• Required work
Report how many lines in the entries below have the word "slot" in them, and give no other words.

[Saved data entries]
================
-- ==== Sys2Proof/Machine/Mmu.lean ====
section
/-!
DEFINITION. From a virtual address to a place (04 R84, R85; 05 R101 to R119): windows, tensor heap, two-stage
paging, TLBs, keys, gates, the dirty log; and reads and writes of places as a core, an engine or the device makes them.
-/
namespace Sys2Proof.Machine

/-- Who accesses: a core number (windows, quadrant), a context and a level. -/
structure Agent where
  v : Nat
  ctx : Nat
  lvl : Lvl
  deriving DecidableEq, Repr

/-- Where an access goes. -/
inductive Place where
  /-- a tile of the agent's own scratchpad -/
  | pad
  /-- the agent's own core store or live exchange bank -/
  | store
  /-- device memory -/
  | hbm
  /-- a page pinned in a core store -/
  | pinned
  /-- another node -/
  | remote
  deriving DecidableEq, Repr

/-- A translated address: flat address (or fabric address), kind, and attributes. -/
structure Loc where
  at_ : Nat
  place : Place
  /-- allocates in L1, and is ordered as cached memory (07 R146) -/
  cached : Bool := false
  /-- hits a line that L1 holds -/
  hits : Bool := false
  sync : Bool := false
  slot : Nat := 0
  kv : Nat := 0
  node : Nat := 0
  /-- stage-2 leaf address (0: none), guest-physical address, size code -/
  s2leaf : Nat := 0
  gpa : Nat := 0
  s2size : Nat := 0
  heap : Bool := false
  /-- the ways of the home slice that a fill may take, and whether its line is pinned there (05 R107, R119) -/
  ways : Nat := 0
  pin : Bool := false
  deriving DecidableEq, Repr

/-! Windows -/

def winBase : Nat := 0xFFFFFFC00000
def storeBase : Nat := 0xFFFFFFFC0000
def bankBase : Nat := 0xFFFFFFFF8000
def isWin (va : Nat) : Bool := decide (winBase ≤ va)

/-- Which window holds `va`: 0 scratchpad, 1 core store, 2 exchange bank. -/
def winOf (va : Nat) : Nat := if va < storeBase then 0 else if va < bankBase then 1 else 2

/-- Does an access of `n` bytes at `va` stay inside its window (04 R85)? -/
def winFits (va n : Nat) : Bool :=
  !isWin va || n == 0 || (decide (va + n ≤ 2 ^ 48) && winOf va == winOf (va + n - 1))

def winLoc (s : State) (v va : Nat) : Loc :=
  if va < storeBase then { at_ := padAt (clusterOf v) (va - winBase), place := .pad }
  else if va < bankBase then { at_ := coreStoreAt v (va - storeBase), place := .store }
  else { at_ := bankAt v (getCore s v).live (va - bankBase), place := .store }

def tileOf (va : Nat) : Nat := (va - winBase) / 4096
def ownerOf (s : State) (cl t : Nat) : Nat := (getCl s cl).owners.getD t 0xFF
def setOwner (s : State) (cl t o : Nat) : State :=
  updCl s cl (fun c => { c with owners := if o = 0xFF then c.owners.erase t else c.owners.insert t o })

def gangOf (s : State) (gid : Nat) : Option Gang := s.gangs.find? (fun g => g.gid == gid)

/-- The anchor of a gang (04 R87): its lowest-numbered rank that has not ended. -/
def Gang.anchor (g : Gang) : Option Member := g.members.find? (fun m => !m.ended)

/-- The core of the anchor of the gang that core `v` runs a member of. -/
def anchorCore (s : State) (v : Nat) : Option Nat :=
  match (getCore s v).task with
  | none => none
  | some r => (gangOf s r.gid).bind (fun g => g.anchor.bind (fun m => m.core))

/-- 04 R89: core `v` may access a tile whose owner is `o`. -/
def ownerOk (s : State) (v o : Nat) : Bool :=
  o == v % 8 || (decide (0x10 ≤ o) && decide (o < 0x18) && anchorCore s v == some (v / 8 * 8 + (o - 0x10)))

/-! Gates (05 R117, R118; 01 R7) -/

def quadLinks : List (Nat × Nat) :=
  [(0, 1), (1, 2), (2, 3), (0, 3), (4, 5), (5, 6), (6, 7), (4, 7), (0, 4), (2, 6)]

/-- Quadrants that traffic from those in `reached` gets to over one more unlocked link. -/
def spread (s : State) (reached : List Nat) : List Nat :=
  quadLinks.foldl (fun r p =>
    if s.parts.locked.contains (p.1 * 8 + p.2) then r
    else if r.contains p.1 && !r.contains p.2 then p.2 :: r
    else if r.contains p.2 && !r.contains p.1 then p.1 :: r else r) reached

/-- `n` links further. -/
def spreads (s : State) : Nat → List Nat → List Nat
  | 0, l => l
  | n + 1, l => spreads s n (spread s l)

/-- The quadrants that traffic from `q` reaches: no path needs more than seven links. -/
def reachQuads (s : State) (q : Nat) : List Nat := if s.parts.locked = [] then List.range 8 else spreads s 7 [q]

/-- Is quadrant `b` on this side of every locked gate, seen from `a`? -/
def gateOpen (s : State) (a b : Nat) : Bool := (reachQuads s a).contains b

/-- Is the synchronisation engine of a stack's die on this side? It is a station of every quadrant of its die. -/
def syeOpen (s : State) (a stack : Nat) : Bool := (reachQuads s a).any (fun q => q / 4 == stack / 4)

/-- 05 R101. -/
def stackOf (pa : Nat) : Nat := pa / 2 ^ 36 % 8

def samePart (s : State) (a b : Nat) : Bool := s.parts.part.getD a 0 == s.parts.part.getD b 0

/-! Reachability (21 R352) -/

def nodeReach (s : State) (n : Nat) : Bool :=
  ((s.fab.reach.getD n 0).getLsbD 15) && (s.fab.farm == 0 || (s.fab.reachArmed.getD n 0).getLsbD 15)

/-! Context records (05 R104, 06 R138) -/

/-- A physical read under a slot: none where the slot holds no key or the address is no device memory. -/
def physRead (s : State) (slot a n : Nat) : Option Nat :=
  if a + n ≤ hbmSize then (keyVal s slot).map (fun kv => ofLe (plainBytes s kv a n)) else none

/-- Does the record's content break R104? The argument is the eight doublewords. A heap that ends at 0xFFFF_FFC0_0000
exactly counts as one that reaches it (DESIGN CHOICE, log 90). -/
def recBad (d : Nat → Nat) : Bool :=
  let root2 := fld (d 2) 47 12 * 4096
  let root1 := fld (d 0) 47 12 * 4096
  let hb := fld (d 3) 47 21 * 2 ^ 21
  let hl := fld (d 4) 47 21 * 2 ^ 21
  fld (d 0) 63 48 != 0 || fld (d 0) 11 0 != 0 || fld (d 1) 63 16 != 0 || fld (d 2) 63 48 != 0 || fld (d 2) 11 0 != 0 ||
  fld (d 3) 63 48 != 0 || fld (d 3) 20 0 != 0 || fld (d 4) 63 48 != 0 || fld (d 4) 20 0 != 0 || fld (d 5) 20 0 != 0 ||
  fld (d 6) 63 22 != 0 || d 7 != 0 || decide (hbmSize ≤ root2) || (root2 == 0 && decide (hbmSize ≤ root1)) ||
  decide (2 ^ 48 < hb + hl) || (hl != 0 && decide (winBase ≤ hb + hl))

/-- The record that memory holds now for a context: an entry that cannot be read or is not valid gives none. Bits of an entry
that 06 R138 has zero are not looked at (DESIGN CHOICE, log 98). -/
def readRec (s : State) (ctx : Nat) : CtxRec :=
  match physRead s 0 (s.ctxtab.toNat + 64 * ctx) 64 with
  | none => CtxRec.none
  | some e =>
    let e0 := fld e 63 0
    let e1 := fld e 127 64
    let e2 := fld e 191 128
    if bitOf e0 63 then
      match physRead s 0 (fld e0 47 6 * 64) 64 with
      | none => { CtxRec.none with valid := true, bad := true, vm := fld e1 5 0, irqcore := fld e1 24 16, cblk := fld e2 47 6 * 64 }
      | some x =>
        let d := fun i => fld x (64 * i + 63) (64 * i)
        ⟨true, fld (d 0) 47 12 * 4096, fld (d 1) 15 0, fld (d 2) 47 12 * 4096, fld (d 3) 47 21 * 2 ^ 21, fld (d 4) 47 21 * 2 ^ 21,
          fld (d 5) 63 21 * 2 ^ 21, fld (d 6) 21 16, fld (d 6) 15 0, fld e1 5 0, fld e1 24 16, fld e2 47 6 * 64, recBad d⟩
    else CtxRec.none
================
• Exercise answer
4